There is an interesting description of those attending this big celebration. All who had worked on the Utah Central rail getting the train from Ogden to Salt Lake were invited to attend the day, a banquet for some 300 people. After the banquet, there was a meeting held in the tabernacle with President Heber J. Grant and others who spoke. Then a lovely evening of music was presented.

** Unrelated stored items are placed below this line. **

-- ==== Sys2Proof/Machine/Cal.lean ====
section
/-! DEFINITION. The Blocker: runs and passes (R145 to R156), judgement and log (R152, R153, R168), passive tracking (R157, R158), the temperature
trigger (R159), values brought into force (R160 to R162). Measured light is kept as exact fractions. -/

namespace Sys2Proof.Machine

/-! ### Numbers -/

/-- A fraction rounded to nearest, ties to even. -/
def roundRat (r : Rat) : Int := roundHalfEven r.num r.den

/-- Kind codes of R145. -/
def CalKind.code : CalKind → Nat
  | .ccal => 0
  | .tcal => 1
  | .xcal => 2
  | .dcal => 3

def CalKind.ofCode : Nat → CalKind
  | 0 => .ccal
  | 1 => .tcal
  | 2 => .xcal
  | _ => .dcal

/-- Result codes of R152. -/
def cACCEPT : Nat := 0
def cDISAGREE : Nat := 1
def cDARK : Nat := 2
def cNO_CONTRAST : Nat := 3
def cEDGE : Nat := 4
def cBUSY : Nat := 5
def cABORT : Nat := 6

/-- P, W, A and SPAN of CAL_SWEEP_CFG within their limits (R151, R169). -/
def State.calP (s : State) : Nat := clampN 16 128 (s.get F.CAL_SWEEP_CFG_POINTS)
def State.calW (s : State) : Nat := clampN 1 255 (s.get F.CAL_SWEEP_CFG_DWELL)
def State.calA (s : State) : Nat := clampN 1 64 (s.get F.CAL_SWEEP_CFG_AVG)
def State.calSpan (s : State) : Int := 256 * (s.get F.CAL_SWEEP_CFG_SPAN : Int)

/-- MIN_CONTRAST as a fraction of g0. -/
def State.minContrast (s : State) : Rat := (s.get F.CAL_LIGHT_CFG_MIN_CONTRAST : Rat) / 65536

/-- VIC_STEP and AGG_STEP (R154). -/
def State.vicStep (s : State) : Int := s.get F.CAL_XCAL_CFG_VIC_STEP
def State.aggStep (s : State) : Int := s.get F.CAL_XCAL_CFG_AGG_STEP

/-! ### Codes of a held cell (R147, R151, R154) -/

/-- Write one entry with the codes of the difference fraction `f` (units of 2^-15) at heat sum `sg`. -/
def State.driveAt (s : State) (c sg : Nat) (f : Rat) : State :=
  let a := s.armCode (2 * c) ((sg : Int) * (32768 * (f.den : Int) + f.num)) (65536 * f.den)
  let b := a.2.armCode (2 * c + 1) ((sg : Int) * (32768 * (f.den : Int) - f.num)) (65536 * f.den)
  b.2.pushPair c a.1 b.1 1

/-- Write one entry with the codes of the difference `d` (units of 2^-30 µW) at the cell's Σ. -/
def State.driveDelta (s : State) (c : Nat) (d : Int) : State :=
  let sm : Int := (s.getT (F.CELL_P_SUM c) * 2 ^ 30 : Nat)
  let a := s.armCode (2 * c) (sm + d) (2 ^ 31)
  let b := a.2.armCode (2 * c + 1) (sm - d) (2 ^ 31)
  b.2.pushPair c a.1 b.1 1

/-- The fraction of a cell's present state, F_CUR + τ (R147). -/
def State.backOf (s : State) (c : Nat) : Int := s.fOf c (s.flag (F.CELL_CUR c)) + s.tau c

/-- (F_BAR + F_CROSS) / 2, rounded toward zero (R151, R154). -/
def State.centreOf (s : State) (c : Nat) : Int := towardZero (s.fOf c false + s.fOf c true) 2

This afternoon at 2 o'clock carne whistles, auto horns resounding shrilly throughout the city heralded the exact minute 50 years ago when President Brigham Young drove the last spike into the Utah Central railroad at Salt Lake. Many local citizens joined heartily in the thrill of the five-minute siren blasted remembering the days when they had done their bit to bring the steel rails to this valley. Edward H. Anderson, editor of the Era, joined the ranks of veterans telling of the time when 11 years of age he carried water for six weeks for the men laying the steel road. "The sage brush near the springs at Hooper was just about as tall as I was,” he declared. "Where now are all the garden farms of Weber, and Davis County was but open prairie stretching uninterrupted to the lake. There were the Sand dunes and the wild flowers and the little groups of men laying rails, placing ties and driving in the spikes which fastened the steel rails together."

The very last spike driven into the road made from iron mined at iron county, Utah, by James Lawson, has been for some time in the L. D. S. Church museum. The chair used by President Young in the private car in which he traveled over the Utah Central has been given to the Daughters of the Pioneers!!

William’s reply to his invitation shows the regrets he had at not being there with the others whom he had worked with 50 years ago.

Engines from the two companies, the Union Pacific (right) and the central Pacific (left), met at Promontory Summit, Utah, on 10 May 1869 to commemorate the completion of the transcontinental railroad with the driving of the golden spike.